/-- Only `WAIT`, `DSAMP` and the acceptance of `READY` sample (10_state.md R32). -/
theorem Transition.samplesOf_eq_nil (h : Transition s ev t) (hw : s.phase ≠ .wait) (hd : s.phase ≠ .dsamp)
    (hi : s.phase = .idle → ∀ w os, s.offers = w :: os → decode w ≠ .ok .ready) : samplesOf ev = [] := by
  cases h with
  | ready hp ho hr => exact absurd hr (hi hp _ _ ho)
  | pollReady hp | pollBusy hp => exact absurd hp hw
  | dataSample hp => exact absurd hp hd
  | _ => rfl

/-- Settles O39, by the transition taken with the other values. -/
theorem observationRegistersAreReadByNoStep : Obligations.ObservationRegistersAreReadByNoStep := by
  intro s t h hr
  obtain ⟨ev, h⟩ := (step_eq_next_iff hr).mp h
  obtain ⟨ill, bad, rsp, hobs⟩ := h.with_observations
  exact ⟨ill, bad, rsp, ev, fun b c r tr => (step_eq_next_iff (by exact hr)).mpr ⟨ev, hobs b c r tr⟩⟩

/-- Settles O42: a reset keeps the offers, and so does a busy engine's transition. -/
theorem busyEngineHoldsTheOffers : Obligations.BusyEngineHoldsTheOffers := by
  intro s hb
  cases hr : resetAsserted s with
  | true => exact ⟨_, step_reset hr, rfl, fun os => step_reset hr⟩
  | false =>
    obtain ⟨ev, t, h⟩ := Transition.exists_of_busy (s := resetTaken s) hb
    exact ⟨t, (step_eq_next_iff hr).mpr ⟨ev, h⟩, h.offers_eq_of_busy hb,
      fun os => (step_eq_next_iff (by exact hr)).mpr ⟨ev, h.with_offers hb os⟩⟩

/-- Settles O43: the transition has no sample, so it leaves the `DIN` inputs and is the same with any others. -/
theorem onlySamplingStepsReadDin : Obligations.OnlySamplingStepsReadDin := by
  intro s t ds n h hr hw hd hi
  obtain ⟨ev, h⟩ := (step_eq_next_iff hr).mp h
  have hs : samplesOf ev = [] := h.samplesOf_eq_nil hw hd hi
  obtain ⟨hin, hcount⟩ := h.samplesOf_eq_nil_iff.mp hs
  exact ⟨hin, hcount, (step_eq_next_iff (by exact hr)).mpr ⟨ev, h.with_din hs ds n⟩⟩

/-! ### `STATUS` -/

theorem busy_getLsbD_zero (s : State) : s.busy.getLsbD 0 = decide (s.phase ≠ .idle) := by
  unfold State.busy
  split <;> simp_all

theorem illBit_getLsbD_zero (s : State) : s.illBit.getLsbD 0 = s.ill := by
  unfold State.illBit
  split <;> simp_all

/-- The byte of `STATUS` over its four fields. -/
def statusByte (g : BitVec 2) (l i b : BitVec 1) : BitVec 8 := 0#2 ++ (g ++ (0#1 ++ (l ++ (i ++ b))))

theorem status_eq_statusByte (s : State) : s.status = statusByte s.gainp s.sckl s.illBit s.busy := rfl

/-- Where each field lies in the byte, over the 32 values of the fields. -/
theorem statusByte_layout : ∀ (g : BitVec 2) (l i b : BitVec 1),
    (statusByte g l i b).getLsbD 0 = b.getLsbD 0 ∧ (statusByte g l i b).getLsbD 1 = i.getLsbD 0 ∧
    (statusByte g l i b).getLsbD 2 = l.getLsbD 0 ∧ (statusByte g l i b).getLsbD 3 = false ∧
    (statusByte g l i b).extractLsb' 4 2 = g ∧ (statusByte g l i b).getLsbD 6 = false ∧
    (statusByte g l i b).getLsbD 7 = false := by
  decide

• **What the exercise asks**
Please, from the entries above, set down exactly the lines from the one containing "exact ⟨ill, bad, rsp, ev, fun" through the one containing "def statusByte (g", and only those.

• **Exercise answer**
  exact ⟨ill, bad, rsp, ev, fun b c r tr => (step_eq_next_iff (by exact hr)).mpr ⟨ev, hobs b c r tr⟩⟩

/-- Settles O42: a reset keeps the offers, and so does a busy engine's transition. -/
theorem busyEngineHoldsTheOffers : Obligations.BusyEngineHoldsTheOffers := by
  intro s hb
  cases hr : resetAsserted s with
  | true => exact ⟨_, step_reset hr, rfl, fun os => step_reset hr⟩
  | false =>
    obtain ⟨ev, t, h⟩ := Transition.exists_of_busy (s := resetTaken s) hb
    exact ⟨t, (step_eq_next_iff hr).mpr ⟨ev, h⟩, h.offers_eq_of_busy hb,
      fun os => (step_eq_next_iff (by exact hr)).mpr ⟨ev, h.with_offers hb os⟩⟩

/-- Settles O43: the transition has no sample, so it leaves the `DIN` inputs and is the same with any others. -/
theorem onlySamplingStepsReadDin : Obligations.OnlySamplingStepsReadDin := by
  intro s t ds n h hr hw hd hi
  obtain ⟨ev, h⟩ := (step_eq_next_iff hr).mp h
  have hs : samplesOf ev = [] := h.samplesOf_eq_nil hw hd hi
  obtain ⟨hin, hcount⟩ := h.samplesOf_eq_nil_iff.mp hs
  exact ⟨hin, hcount, (step_eq_next_iff (by exact hr)).mpr ⟨ev, h.with_din hs ds n⟩⟩

/-! ### `STATUS` -/

theorem busy_getLsbD_zero (s : State) : s.busy.getLsbD 0 = decide (s.phase ≠ .idle) := by
  unfold State.busy
  split <;> simp_all

theorem illBit_getLsbD_zero (s : State) : s.illBit.getLsbD 0 = s.ill := by
  unfold State.illBit
  split <;> simp_all

/-- The byte of `STATUS` over its four fields. -/
def statusByte (g : BitVec 2) (l i b : BitVec 1) : BitVec 8 := 0#2 ++ (g ++ (0#1 ++ (l ++ (i ++ b))))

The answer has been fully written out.